By STEVEN NALLEY
The Starkville Board of Aldermen did not act on a public appearance by Hotel Chester owner David Mollendor, who requested adjustments to his water bills after experiencing several days of brown water over three months.
The city’s public works department has received many reports of brown water after a federally mandated chlorine adjustment caused rust particles in Starkville pipes to break off and discolor the water. City officials say despite the discoloration, the water is still potable.
Mollendor said the city should not have charged him for the brown water as he flushed it out of the hotel’s system, and he sought compensation. He said his customers come to his hotel with several expectations, with clean water being among the most basic. When they discover brown water in their rooms, he said, they leave with a poor impression of both the hotel and the city.

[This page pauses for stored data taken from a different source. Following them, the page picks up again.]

-- ==== Sys2Proof/Machine/Regs.lean ====
section
/-!
DEFINITION. The registers and fields of the manual's field tables, chapters 02 to 19: one constructor of `Reg` for each
register name, one `Field` for each row of a field table, in the order in which the tables list them (R407). `Bank` holds
register contents as a sparse list in one canonical form: an entry stands only where a register differs from its reset value.
-/
namespace Sys2Proof.Machine

/-- The registers, each under the manual's own name (an instance number in the name is the register's index, R407). -/
inductive Reg where
  | POS_ENC_CTRL | POS_SOURCE | POS_SCALE | POS_MIRROR | POS_REV | POS_SLIP | POS_PRED | POS_LEAD | POS_RATE
  | POS_ACCEL | POS_BAR | POS_FLIGHT | POS_STATUS | POS_ENC_STATUS | POS_LINE | POS_COUNT | POS_INDEX_COUNT
  | POS_SPEED | POS_PASS | POS_NEXT | POS_MISSED | POS_SHED | POS_DROP | POS_PSHORT | TIM_CTRL | TIM_PTP | TIM_PPS
  | TIM_LOCK | TIM_ETH_ASYM | TIM_NOW_LO | TIM_NOW_HI | TIM_INCR | TIM_OFFSET | TIM_PPS_IN_TIME | TIM_ERROR | TIM_TXQ
  | TIM_STATUS | TIM_TRIG_CTRL | TIM_TRIG_TIME | TIM_TRIG_PERIOD | TIM_TRIG_COUNT | TIM_TRIG_STATUS | IMG_CTRL
  | IMG_AGE | IMG_BALANCE | IMG_SCRUB | IMG_STATUS | IMG_CAP | IMG_FREE | IMG_ECC | IMG_RETIRED | IMG_PREEMPT
  | IMG_MOVES | IMG_OVERRUN | IMG_LAT | IMG_TEMP | JLC_CTRL | JLC_POLICY | JLC_STATUS | JLC_LAST_ERR | JLC_RETRIES
  | JLC_FAILED | JLC_SUBST | JLC_REENC | JLC_REPL | WFT_CFG | WFT_SCREEN | WFT_CELL | WFT_TONE | WFT_MASK | WFT_CORR
  | WFT_NOZZLE | WFT_STATUS | WFT_COVER | WFT_FIFO | WFT_ROUTED | WFT_LOST | WFT_BLOCKS | WFT_REED | FIR_CFG
  | FIR_SUPPLY | FIR_CONS | FIR_STATUS | FIR_PATH | FIR_SWITCHES | FIR_PREHEAT | FIR_HEAD_TEMP | FIR_HEAD_TOTAL
  | FIR_HEAD_PENDING | FIR_HEAD_SEQ | FIR_INK_TOTAL | FIR_INK_PENDING | FIR_INK_SEQ | FL_HUB | FL_CTRL | FL_EYE
  | FL_STATUS | FL_LANE | FL_HUBSTATE | FL_BLOCK_ERR | FL_LOCK_LOSS | FL_CRC_ERR | FL_RESTRIPE | FL_SHED | FL_UNACKED
  | FL_EYE_RES | CAM_CTRL | CAM_GEOM | CAM_POS | CAM_PITCH | CAM_OFF | CAM_FRAME | CAM_PHASE | CAM_AE | CAM_TRIM
  | CAM_STATUS | CAM_GOOD | CAM_TRUNC | CAM_SHORT | CAM_LONG | CAM_ERR | CAM_SKIP | CLP_CTRL | CLP_SOLVE | CLP_LIMITS
  | CLP_SLOT | CLP_K | CLP_DCURVE | CLP_LADDER | CLP_LSLOT | CLP_CLASS | CLP_FREEZE | CLP_COEF | CLP_DELTA
  | CLP_STATUS | CLP_SOLVES | CLP_GROUPS | CLP_REJECT | CLP_LADDERS | SYS_ROLE | PAIR_HEALTH | PAIR_CTRL
  | PAIR_STATUS | PAIR_EPOCH | PAIR_LEASE_UNTIL | PAIR_TAKEOVERS | PAIR_MISSED | PAIR_MISMATCH | PAIR_GAP_FIRST
  | PAIR_GAP_LAST | SYS_ID | SYS_REV | SYS_FW_VERSION | SYS_STATE | MBX_STATUS | DB_H2D_SET | DB_H2D_STATUS
  | DB_D2H_STATUS | DB_D2H_MASK | LCK | EVT_HEAD | EVT_TAIL | MBX_TAKEN | MBX_REJECTS | MBX_FRAME_ERR | EVT_LOST
  | SET_STATUS | MOT_CFG | MOT_PROFILE | MOT_HOME | MOT_HOME_RANGE | MOT_HOME_OFS | MOT_STALL | MOT_GROUP
  | MOT_STATUS | MOT_FAULT | MOT_POS | MOT_TARGET | MOT_VEL | MOT_LOAD | MOT_LATCH | MOT_STALLS | SEC_CTRL | SEC_FUSE
  | SEC_AUDIT | SEC_GLITCH | SEC_STATUS | RST_CAUSE | RST_START_FAILS | RST_CTRL | THM_CTRL | THM_HOLD | CAL_CTRL
  | THM_STATUS | THM_SENSOR_FAIL | THM_T | THM_MAX | THM_PEAK | CAL_STATUS | CAL_AON | CAL_BEMF_OFS | CAL_TEMP
  | CAL_COUNT | SYS_GPIO | SYS_GPIO_PULL | SYS_GPIO_IN | PWR_CTRL | PWR_STATUS | PWR_VIN | PWR_IIN | PWR_POWER
  | PWR_VENC | PWR_WARN | PWR_WARN_LAST | PWR_SHORT | FAULT_SUMMARY | FAULT_MASK | SYS_FATAL
  deriving DecidableEq, Repr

“I’m not asking for credit for over 140 staff hours dedicated to flushing out the dirty water and then re-cleaning every fixture during August, September and October filling cycles,” Mollendor said. “I’m not asking for the cost of any lost business.”

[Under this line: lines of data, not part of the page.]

-- ==== Sys2Proof/Machine/LinkTypes.lean ====
section
/-!
DEFINITION. The state of the lanes and hubs (chapter 08), and what the link's events carry.
-/
namespace Sys2Proof.Machine

/-- One lane FL0 to FL23 (R238 to R251). `since` is when both ends last gained lock with no invalid header after it (R280);
`map` is the polarity and lane order kept in MRAM (R250); `tx` and `rx` are the scrambler of its transmitter and the descrambler of its
receiver, the last 58 bits sent and received, the latest in bit 0 (R241). -/
structure LaneSt where
  locked    : Bool := false
  inverted  : Bool := false
  groupLane : Nat := 0
  ordered   : Bool := false
  hubRx     : Bool := false
  miswired  : Bool := false
  since     : Nat := 0
  map       : Option (Bool × Nat) := none
  tx        : Nat := 0
  rx        : Nat := 0
  deriving DecidableEq, Repr

/-- What a HUB_INFO reply says (R262). -/
structure HubInfo where
  hub       : Nat
  caps      : Nat
  rates     : Nat
  widths    : Nat
  maxHeads  : Nat
  lineDepth : Nat
  vendor    : Nat
  version   : Nat
  deriving DecidableEq, Repr

/-- A HEAD_CMD request without its answer (R262): the host message that asked for it, if any. -/
structure HubCmd where
  cmd      : Nat
  tag      : Nat
  args     : List Byte
  attempts : Nat := 1
  sentAt   : Nat
  msg      : Option (Nat × Nat) := none
  deriving DecidableEq, Repr

/-- A head port's record in a HUB_ACK (R264). -/
structure AckRec where
  port   : Nat
  temp   : Int
  status : Nat
  lastA  : Nat
  lastB  : Nat
  firedA : Nat
  firedB : Nat
  deriving DecidableEq, Repr

/-- A HUB_ACK as received (R264): `valid` when R255 does not discard it; `epoch` is the hub's followed epoch. -/
structure HubAck where
  valid   : Bool
  epoch   : Nat
  ackTime : Nat
  status  : Nat
  temp    : Int
  recs    : List AckRec
  deriving DecidableEq, Repr

/-- One hub and its lane group. STATE: 0 DOWN, 1 TRAIN, 2 IDENTIFY, 3 UP (R248). `cuts` are the lines that each re-stripe cut and that no
acknowledgement has settled (R278); `markRef` is the MARKER_SEQ that arrived first of the last ones and when, against which the lanes
are deskewed (R246); `markSeq` is the count of the markers sent (R245); `farLocks` is byte 1 of the hub's last LANE_STATE. -/
structure HubSt where
  state     : Nat := 0
  mask      : Nat := 0
  trainedAt : Nat := 0
  info      : Option HubInfo := none
  shed      : Bool := false
  shedEv    : Bool := false
  lastShed  : Option Int := none
  shedUntil : Bool := false
  resuming  : Bool := false
  narrow    : Option Nat := none
  cuts      : List (List Int) := []
  status    : Nat := 0
  epoch     : Nat := 0
  lastAck   : Nat := 0
  ackTime   : Nat := 0
  ackLost   : Bool := false
  unsync    : Bool := false
  dual      : Bool := false
  recs      : List AckRec := []
  cmds      : List HubCmd := []
  nextTag   : Nat := 0
  syncSeq   : Nat := 0
  syncT1    : Option Nat := none
  prevOffset : Int := 0
  prevDelay : Nat := 0
  prevSeq   : Nat := 0
  lostPick  : Nat := 0
  markRef   : Option (Nat × Nat) := none
  markSeq   : Nat := 0
  farLocks  : Nat := 0
  deriving DecidableEq, Repr

/-- The links: lanes, hubs, the eye scan that runs, as its lane and EYE_BITS (R281), or one that throttling defers (R549), and the acknowledgements that a standby keeps until a record or a
takeover settles them (R355). -/
structure LinkSt where
  lanes : List LaneSt := List.replicate 24 {}
  hubs  : List HubSt := List.replicate 24 {}
  scan  : Option (Nat × Nat) := none
  scanDue : Bool := false
  grids : List (Nat × List Nat) := []
  acks  : List (Nat × HubAck) := []
  deriving DecidableEq, Repr

/-- A 66-bit block at a lane's receiver pins (R240): the 58 bits that came before its sync header's payload, which the descrambler needs,
the latest in bit 0; the 2-bit header, 1 for 01 and 2 for 10; and the 64 payload bits, bit 0 the first. -/
structure WireBlock where
  before  : Nat
  header  : Nat
  payload : Nat
  deriving DecidableEq, Repr

/-- A LANE_MARKER block (R245). -/
structure Marker where
  groupLane : Nat
  width     : Nat
  unitB     : Bool
  fromHub   : Bool
  hub       : Nat
  seq       : Nat
  deriving DecidableEq, Repr

end Sys2Proof.Machine
end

Starkville Chief Administrative Officer Lynn Spruill said in her discussions with city officials, she had found nothing the city could do to compensate Mollendor. She said while she had heard inquiries about the brown water from many residents, Mollendor was the only business owner who had inquired.
“We have had (brown water) all over town,” Spruill said, “and it would set a precedent I think that we would find untenable in our ability to sustain our water department enterprise fund if we were to respond to each concern that we have had over the past number of months.”
City Attorney Chris Latimer said state law controls the issue. He said Article IV of the Mississippi Constitution generally prevents municipalities from waiving fees, and further statutes say a municipality may not provide free utilities. However, he said, the board can make a case to the state for an exception if certain facts come to light.
“The (Attorney General) has looked at utility cases and construed those issues to come up with a waiver exception, and there are two criteria to get the waiver, and both of those criteria have to be met,” Latimer said. “First is that unforeseen circumstances have happened, and second is that the customer did not receive the benefit of the service.”
After Mollendor’s request, Starkville Mayor Parker Wiseman said he has had numerous discussions with Public Services Director Doug Devlin on the issue. Wiseman said the hiring of Ronnie W. Betts, Jr. as a crew leader in the water division of public services was one of a series of hires the city will make specifically to resolve the brown water issue.
“Doug assures me this is a problem that is correctable,” Wiseman said. “We, like many communities throughout the United States right now, are experiencing a fair amount of discoloration in our water supply due to the mandates.”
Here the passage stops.